Umat Islam diminta tak terpancing Charlie Hebdo

KANALSATU - Menteri Agama Lukman Hakim Saifuddin mengimbau kepada umat Islam, khususnya yang ada di Indonesia, tidak terpancing dengan pemuatan karikatur Nabi Muhammad di majalah Charlie Hebdo. Menurutnya, hal itu juga sebagai bentuk menghormati Rosul.
"Umat Islam tidak perlu terpancing seharusnya, menghormati Rasul tidak harus menumpahkan darah. Kekecewaan kita yang menista Rasul tidak harus dengan menumpahkan dan menghilangkan nyawa mereka. Ketika dulu Rasul dihina dan dilecehkan, Beliau mendoakan bukan menyerang balik," kata Lukman di Bandara Soekarno-Hatta, Cengkareng, Jumat (16/1/15).
Pada kesempatan ini, Lukman lantas menyoroti kebebasan pers yang mestinya disertai dengan pemahaman atas keyakinan umat beragama. "Pers harus bebas, supaya tidak ada intervensi. Tetapi kebebasan itu harus diikuti dengan menghormati keyakinan agama yang dianut siapapun," tegasnya.

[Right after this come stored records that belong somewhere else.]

/-- The link directions after boot (R340, R434): the lanes that a record's spares replace carry no flits. -/
def bootLanes (records : AMap (List Byte)) : AMap FlueDir :=
  match AMap.find? records 2 with
  | none => []
  | some r => (Config.spareLanes r).foldl (fun (m : AMap FlueDir) x =>
      if 20 ≤ x.1 then m else let d := (AMap.get FlueDir.fresh m x.1).fail x.2; m.set x.1 d.newFrame) []

/-- The module after a reset and boot (R340, R341, R344, R436): device memory is cleared, activated images and valid records
apply, and spares take the places of failed cores. HBM repairs change nothing that is visible (log 33). What has left the
module stays recorded. -/
def State.rebooted (s : State) : State :=
  let records := s.bootRecords
  let flash := [(1, s.applyBank 1), (2, s.applyBank 2), (3, s.applyBank 3)]
  let stoker := (s.applyBank 1).active
  let version := if stoker.isEmpty then s.verActive else Config.tableVersion stoker
  let spared : State := { s with records := records }
  let cores := ((s.cores.map Prod.fst ++ s.journal).eraseDups).foldl
    (fun (m : AMap Core) c => m.set c { AMap.get Core.reset m c with removed := spared.noSpare c }) State.reset.cores
  { State.reset with
    schedule := s.schedule
    curCore := s.curCore
    curSlot := s.curSlot
    freeCtr := s.freeCtr
    steps := s.steps
    cores := cores
    flash := flash
    flue := bootLanes records
    journal := s.journal
    records := records
    measured := ((flash.map fun f => f.2.active).filter Config.verifies ++ s.verified).eraseDups
    verActive := version
    verStandby := version
    domain := match AMap.find? records 5 with | some r => Config.domainOf r % 1024 | none => s.domain
    busWrites := s.busWrites ++ State.reset.busWrites
    eslynOut := s.eslynOut
    msix := s.msix
    spdmOut := s.spdmOut
    hostReads := s.hostReads }

/-- MODULE_RESET (R340). -/
def execModuleReset (s : State) : Host.Outcome State Fault Refusal := .next s.rebooted

end Sys2Proof.Machine
end

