/-- R77, R118, R125 to R129: what the lane float instructions write: in each acting lane the delivered results
(floatResults) of the sub-elements; FPSR gathers the flags that the acting lanes raise. What the functions of floatResults
round to is stated in CorrectRounding, which leaves out the inexact results of FEXP2 and FLOG2. -/
def Obligations.LaneFloatResults : Prop :=
  ∀ (s : State) (lw : LaneW), ∀ x ∈ floatResults lw, Clear x.1 s = true → s.w.acts lw ≠ 0 →
    Readable s.w (s.w.acts lw) (arithSrcs s.w lw x.2.1.1 x.2.1.2.1 x.2.1.2.2) = true → s.w.vIsEmpty lw.vd.toNat = false →
    exec x.1 s = .next (s.wroteV x.1 lw (laneOf s.w lw x.2.1.1 x.2.1.2.1 x.2.1.2.2 fun a b c => (x.2.2 a b c).1)
      (laneFlagsOf s.w lw x.2.1.1 x.2.1.2.1 x.2.1.2.2 fun a b c => (x.2.2 a b c).2))

/-- R124, R138: ISETP, FSETP, FCLASS, ELECT and VOTE to a predicate write their tests (predResults) in the acting lanes of the
predicate that vd names. -/
def Obligations.PredicateResults : Prop :=
  ∀ (s : State) (lw : LaneW), ∀ x ∈ predResults s.w lw, Clear x.1 s = true → s.w.acts lw ≠ 0 →
    Readable s.w (s.w.acts lw) x.2.1 = true → exec x.1 s = .next (s.wroteP x.1 lw x.2.2.1 x.2.2.2)

/-- R84, R134 to R141: what the cross-lane instructions write in the acting lanes of vd (crossResults). A float LRED is the
root of R84's tree over the present positions and an LSCAN combines its aligned blocks, each with the flags of all its
combinations; the integer ones are exact, and .add fits its sum to the type; PACK and UNPACK convert element by element, to
and from q4x pair by pair (R69 to R71). -/
def Obligations.CrossLaneResults : Prop :=
  (∀ (s : State) (lw : LaneW), ∀ x ∈ crossResults s.w lw, Clear x.1 s = true → s.w.acts lw ≠ 0 →
    Readable s.w (s.w.acts lw) x.2.1 = true → s.w.vIsEmpty lw.vd.toNat = false →
    exec x.1 s = .next (s.wroteV x.1 lw x.2.2.1 x.2.2.2)) ∧
  (∀ (w : Warp) (m : LaneMask) (lw : LaneW), lw.t < 14 →
    let ty := lw.t
    let wd := tyWidth ty
    let n := tyCount ty
    let op := lw.xf % 8
    let col := lw.xf.testBit 3
    let len := if col then 32 else 32 * n
    let f := floatFold lw op
    let present := fun (i e : Nat) =>
      let q := if col then (e, i) else (e / n, e % n)
      if m.getLsbD q.1 then
        let x := elem wd ((w.v lw.va.toNat).getD q.1 0) q.2
        some (if tyFloat ty then flushIn ty lw.fi x else x)
      else none
    let put := fun (x : Int) => if op ≤ 2 then fit ty (op == 0 && lw.sat) x else x.toNat
    (∀ l j, l < 32 → j < n → m.getLsbD l = true →
      let i := if col then j else 0
      let e := if col then l else l * n + j
      let upTo := if lw.xf.testBit 4 then e else e + 1
      let got := fun scan => elem wd ((foldLanes w m lw scan).1.getD l 0) j
      (tyFloat ty = true →
        got false = (f.out ((treeNode f.op (present i) len.log2 0).1.getD f.ident)).1 % 2 ^ wd ∧
        got true = (f.out ((treeScan f.op (present i) len.log2 0 upTo (none, 0)).1.getD f.ident)).1 % 2 ^ wd) ∧
      (tyFloat ty = false →
        got false = put (foldInts ty op ((List.range len).filterMap (present i))) % 2 ^ wd ∧
        got true = put (foldInts ty op ((List.range upTo).filterMap (present i))) % 2 ^ wd)) ∧
    (tyFloat ty = true → (foldLanes w m lw false).2 = ((List.range (if col then n else 1)).map fun i =>
      let r := treeNode f.op (present i) len.log2 0
      (f.out (r.1.getD f.ident)).2 ||| r.2).foldl (· ||| ·) 0 ∧
      (foldLanes w m lw true).2 = ((List.range (if col then n else 1)).map fun i =>
        ((List.range len).map fun e =>
          let r := treeScan f.op (present i) len.log2 0 (if lw.xf.testBit 4 then e else e + 1) (none, 0)
          if (present i e).isSome then (f.out (r.1.getD f.ident)).2 ||| r.2 else 0).foldl (· ||| ·)
            (treeNode f.op (present i) len.log2 0).2).foldl (· ||| ·) 0) ∧
    (tyFloat ty = false → ∀ scan, (foldLanes w m lw scan).2 = 0)) ∧
  (∀ (lw : LaneW) (a b : Word), let sf := lw.fn % 16
    (lw.t = 14 → sf < 14 → tyWidth sf = 8 → ∀ j < 8,
      let r := convList lw sf lw.t a 0 (tyCount sf) ++ convList lw sf lw.t b 0 (tyCount sf)
      let x := if j < 4 then a else b
      let e := q4Pair lw sf (elem 8 x (2 * (j % 4))) (elem 8 x (2 * (j % 4) + 1))
      r.getD (2 * j) (0, 0) = (e.1 % 16, e.2) ∧ r.getD (2 * j + 1) (0, 0) = (e.1 / 16, e.2)) ∧
    (sf = 14 → lw.t < 14 → tyWidth lw.t = 8 → ∀ (hi : Bool) (i : Nat), i < 8 →
      Q4Gives lw lw.t (q4Element a ((if hi then 8 else 0) + i))
        ((convList lw sf lw.t a (if hi then tyCount lw.t else 0) (tyCount lw.t)).getD i (0, 0)))) ∧
  ∀ (lw : LaneW) (a b : Word) (i : Nat), lw.t < 14 → lw.fn % 16 < 14 →
    let sf := lw.fn % 16
    let ws := tyWidth sf
    let wd := tyWidth lw.t
    (ws = 2 * wd → i < 64 / wd →
      let r := convList lw sf lw.t a 0 (tyCount sf) ++ convList lw sf lw.t b 0 (tyCount sf)
      (r.getD i (0, 0)) = conv1 lw sf lw.t (if i < 64 / ws then elem ws a i else elem ws b (i - 64 / ws))) ∧
    (wd = 2 * ws → i < 64 / wd → ∀ hi : Bool,
      ((convList lw sf lw.t a (if hi then tyCount lw.t else 0) (tyCount lw.t)).getD i (0, 0)) =
        conv1 lw sf lw.t (elem ws a (if hi then 64 / wd + i else i)))
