/-! ### Warp.setK -/
@[simp] theorem Warp.setK_status (z : Warp) (r : Nat) (x : Word) : (z.setK r x).status = z.status := by unfold Warp.setK; split <;> rfl
@[simp] theorem Warp.setK_kind (z : Warp) (r : Nat) (x : Word) : (z.setK r x).kind = z.kind := by unfold Warp.setK; split <;> rfl
@[simp] theorem Warp.setK_launch (z : Warp) (r : Nat) (x : Word) : (z.setK r x).launch = z.launch := by unfold Warp.setK; split <;> rfl
@[simp] theorem Warp.setK_block (z : Warp) (r : Nat) (x : Word) : (z.setK r x).block = z.block := by unfold Warp.setK; split <;> rfl
@[simp] theorem Warp.setK_idx (z : Warp) (r : Nat) (x : Word) : (z.setK r x).idx = z.idx := by unfold Warp.setK; split <;> rfl
@[simp] theorem Warp.setK_wid (z : Warp) (r : Nat) (x : Word) : (z.setK r x).wid = z.wid := by unfold Warp.setK; split <;> rfl
@[simp] theorem Warp.setK_widfmt (z : Warp) (r : Nat) (x : Word) : (z.setK r x).widfmt = z.widfmt := by unfold Warp.setK; split <;> rfl
@[simp] theorem Warp.setK_blockWarps (z : Warp) (r : Nat) (x : Word) : (z.setK r x).blockWarps = z.blockWarps := by unfold Warp.setK; split <;> rfl
@[simp] theorem Warp.setK_since (z : Warp) (r : Nat) (x : Word) : (z.setK r x).since = z.since := by unfold Warp.setK; split <;> rfl
@[simp] theorem Warp.setK_waited (z : Warp) (r : Nat) (x : Word) : (z.setK r x).waited = z.waited := by unfold Warp.setK; split <;> rfl
@[simp] theorem Warp.setK_pc (z : Warp) (r : Nat) (x : Word) : (z.setK r x).pc = z.pc := by unfold Warp.setK; split <;> rfl
@[simp] theorem Warp.setK_active (z : Warp) (r : Nat) (x : Word) : (z.setK r x).active = z.active := by unfold Warp.setK; split <;> rfl
@[simp] theorem Warp.setK_launchMask (z : Warp) (r : Nat) (x : Word) : (z.setK r x).launchMask = z.launchMask := by unfold Warp.setK; split <;> rfl
@[simp] theorem Warp.setK_base (z : Warp) (r : Nat) (x : Word) : (z.setK r x).base = z.base := by unfold Warp.setK; split <;> rfl
@[simp] theorem Warp.setK_m (z : Warp) (r : Nat) (x : Word) : (z.setK r x).m = z.m := by unfold Warp.setK; split <;> rfl
@[simp] theorem Warp.setK_entered (z : Warp) (r : Nat) (x : Word) : (z.setK r x).entered = z.entered := by unfold Warp.setK; split <;> rfl
@[simp] theorem Warp.setK_links (z : Warp) (r : Nat) (x : Word) : (z.setK r x).links = z.links := by unfold Warp.setK; split <;> rfl
@[simp] theorem Warp.setK_spilled (z : Warp) (r : Nat) (x : Word) : (z.setK r x).spilled = z.spilled := by unfold Warp.setK; split <;> rfl
@[simp] theorem Warp.setK_vregs (z : Warp) (r : Nat) (x : Word) : (z.setK r x).vregs = z.vregs := by unfold Warp.setK; split <;> rfl
@[simp] theorem Warp.setK_vEmpty (z : Warp) (r : Nat) (x : Word) : (z.setK r x).vEmpty = z.vEmpty := by unfold Warp.setK; split <;> rfl
@[simp] theorem Warp.setK_vPoison (z : Warp) (r : Nat) (x : Word) : (z.setK r x).vPoison = z.vPoison := by unfold Warp.setK; split <;> rfl
@[simp] theorem Warp.setK_kEmpty (z : Warp) (r : Nat) (x : Word) : (z.setK r x).kEmpty = z.kEmpty := by unfold Warp.setK; split <;> rfl
@[simp] theorem Warp.setK_preds (z : Warp) (r : Nat) (x : Word) : (z.setK r x).preds = z.preds := by unfold Warp.setK; split <;> rfl
@[simp] theorem Warp.setK_div (z : Warp) (r : Nat) (x : Word) : (z.setK r x).div = z.div := by unfold Warp.setK; split <;> rfl
@[simp] theorem Warp.setK_divSpilled (z : Warp) (r : Nat) (x : Word) : (z.setK r x).divSpilled = z.divSpilled := by unfold Warp.setK; split <;> rfl
@[simp] theorem Warp.setK_loops (z : Warp) (r : Nat) (x : Word) : (z.setK r x).loops = z.loops := by unfold Warp.setK; split <;> rfl
@[simp] theorem Warp.setK_rep (z : Warp) (r : Nat) (x : Word) : (z.setK r x).rep = z.rep := by unfold Warp.setK; split <;> rfl
@[simp] theorem Warp.setK_repFrom (z : Warp) (r : Nat) (x : Word) : (z.setK r x).repFrom = z.repFrom := by unfold Warp.setK; split <;> rfl
@[simp] theorem Warp.setK_fpsr (z : Warp) (r : Nat) (x : Word) : (z.setK r x).fpsr = z.fpsr := by unfold Warp.setK; split <;> rfl
@[simp] theorem Warp.setK_lpcfg0 (z : Warp) (r : Nat) (x : Word) : (z.setK r x).lpcfg0 = z.lpcfg0 := by unfold Warp.setK; split <;> rfl
@[simp] theorem Warp.setK_lpcfg1 (z : Warp) (r : Nat) (x : Word) : (z.setK r x).lpcfg1 = z.lpcfg1 := by unfold Warp.setK; split <;> rfl
@[simp] theorem Warp.setK_budget (z : Warp) (r : Nat) (x : Word) : (z.setK r x).budget = z.budget := by unfold Warp.setK; split <;> rfl
@[simp] theorem Warp.setK_spillBase (z : Warp) (r : Nat) (x : Word) : (z.setK r x).spillBase = z.spillBase := by unfold Warp.setK; split <;> rfl
@[simp] theorem Warp.setK_spillSize (z : Warp) (r : Nat) (x : Word) : (z.setK r x).spillSize = z.spillSize := by unfold Warp.setK; split <;> rfl
@[simp] theorem Warp.setK_spillArea (z : Warp) (r : Nat) (x : Word) : (z.setK r x).spillArea = z.spillArea := by unfold Warp.setK; split <;> rfl
@[simp] theorem Warp.setK_newest (z : Warp) (r : Nat) (x : Word) : (z.setK r x).newest = z.newest := by unfold Warp.setK; split <;> rfl
@[simp] theorem Warp.setK_openLeft (z : Warp) (r : Nat) (x : Word) : (z.setK r x).openLeft = z.openLeft := by unfold Warp.setK; split <;> rfl
@[simp] theorem Warp.setK_batches (z : Warp) (r : Nat) (x : Word) : (z.setK r x).batches = z.batches := by unfold Warp.setK; split <;> rfl
@[simp] theorem Warp.setK_failed (z : Warp) (r : Nat) (x : Word) : (z.setK r x).failed = z.failed := by unfold Warp.setK; split <;> rfl
@[simp] theorem Warp.setK_wrote (z : Warp) (r : Nat) (x : Word) : (z.setK r x).wrote = z.wrote := by unfold Warp.setK; split <;> rfl
@[simp] theorem Warp.setK_benes (z : Warp) (r : Nat) (x : Word) : (z.setK r x).benes = z.benes := by unfold Warp.setK; split <;> rfl
@[simp] theorem Warp.setK_epoch (z : Warp) (r : Nat) (x : Word) : (z.setK r x).epoch = z.epoch := by unfold Warp.setK; split <;> rfl
@[simp] theorem Warp.setK_faddoCount (z : Warp) (r : Nat) (x : Word) : (z.setK r x).faddoCount = z.faddoCount := by unfold Warp.setK; split <;> rfl
@[simp] theorem Warp.setK_joins (z : Warp) (r : Nat) (x : Word) : (z.setK r x).joins = z.joins := by unfold Warp.setK; split <;> rfl
@[simp] theorem Warp.setK_exitDecs (z : Warp) (r : Nat) (x : Word) : (z.setK r x).exitDecs = z.exitDecs := by unfold Warp.setK; split <;> rfl
@[simp] theorem Warp.setK_inflight (z : Warp) (r : Nat) (x : Word) : (z.setK r x).inflight = z.inflight := by unfold Warp.setK; split <;> rfl
@[simp] theorem Warp.setK_vtokWaits (z : Warp) (r : Nat) (x : Word) : (z.setK r x).vtokWaits = z.vtokWaits := by unfold Warp.setK; split <;> rfl
@[simp] theorem Warp.setK_park (z : Warp) (r : Nat) (x : Word) : (z.setK r x).park = z.park := by unfold Warp.setK; split <;> rfl
@[simp] theorem Warp.setK_parkedAt (z : Warp) (r : Nat) (x : Word) : (z.setK r x).parkedAt = z.parkedAt := by unfold Warp.setK; split <;> rfl
@[simp] theorem Warp.setK_lent (z : Warp) (r : Nat) (x : Word) : (z.setK r x).lent = z.lent := by unfold Warp.setK; split <;> rfl
@[simp] theorem Warp.setK_wakePc (z : Warp) (r : Nat) (x : Word) : (z.setK r x).wakePc = z.wakePc := by unfold Warp.setK; split <;> rfl
@[simp] theorem Warp.setK_replay (z : Warp) (r : Nat) (x : Word) : (z.setK r x).replay = z.replay := by unfold Warp.setK; split <;> rfl
@[simp] theorem Warp.setK_suppress (z : Warp) (r : Nat) (x : Word) : (z.setK r x).suppress = z.suppress := by unfold Warp.setK; split <;> rfl
@[simp] theorem Warp.setK_tvec (z : Warp) (r : Nat) (x : Word) : (z.setK r x).tvec = z.tvec := by unfold Warp.setK; split <;> rfl
@[simp] theorem Warp.setK_tcause (z : Warp) (r : Nat) (x : Word) : (z.setK r x).tcause = z.tcause := by unfold Warp.setK; split <;> rfl
@[simp] theorem Warp.setK_tepc (z : Warp) (r : Nat) (x : Word) : (z.setK r x).tepc = z.tepc := by unfold Warp.setK; split <;> rfl
@[simp] theorem Warp.setK_tstat (z : Warp) (r : Nat) (x : Word) : (z.setK r x).tstat = z.tstat := by unfold Warp.setK; split <;> rfl
@[simp] theorem Warp.setK_tmask (z : Warp) (r : Nat) (x : Word) : (z.setK r x).tmask = z.tmask := by unfold Warp.setK; split <;> rfl
@[simp] theorem Warp.setK_detail0 (z : Warp) (r : Nat) (x : Word) : (z.setK r x).detail0 = z.detail0 := by unfold Warp.setK; split <;> rfl
@[simp] theorem Warp.setK_detail1 (z : Warp) (r : Nat) (x : Word) : (z.setK r x).detail1 = z.detail1 := by unfold Warp.setK; split <;> rfl
@[simp] theorem Warp.setK_detail2 (z : Warp) (r : Nat) (x : Word) : (z.setK r x).detail2 = z.detail2 := by unfold Warp.setK; split <;> rfl
@[simp] theorem Warp.setK_tscr (z : Warp) (r : Nat) (x : Word) : (z.setK r x).tscr = z.tscr := by unfold Warp.setK; split <;> rfl
@[simp] theorem Warp.setK_bpaddr (z : Warp) (r : Nat) (x : Word) : (z.setK r x).bpaddr = z.bpaddr := by unfold Warp.setK; split <;> rfl
@[simp] theorem Warp.setK_wpaddr (z : Warp) (r : Nat) (x : Word) : (z.setK r x).wpaddr = z.wpaddr := by unfold Warp.setK; split <;> rfl
@[simp] theorem Warp.setK_wpctl (z : Warp) (r : Nat) (x : Word) : (z.setK r x).wpctl = z.wpctl := by unfold Warp.setK; split <;> rfl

Dalam agama Islam, lanjut Lukman, ada keyakinan bahwa Rasulullah tidak bisa digambarkan secara fisik. Hal itu sebagai bentuk menghormati rasul itu sendiri. "Visualisasi mengurangi kehormatan Beliau. Yang diyakini umat Islam tidak divisualisasikan. Karenanya pers dunia harus memahami betul ini," ucapnya.
Lantas, bagaimana sikap pemerintah Indonesia sendiri? Lukman menegaskan, apa pun itu, kekerasan tidak bisa dibenarkan untuk melampiaskan rasa ketidakpuasan dan ketidaksenangan. "Kita mengecam dan keberatan sangat melukai hati umat Islam. Sebaiknya harus menempuh jalur hukum, karena kita masyarakat beradap. Biarkan peradilan yang menyelesaikan," pungkas Lukman.(win6)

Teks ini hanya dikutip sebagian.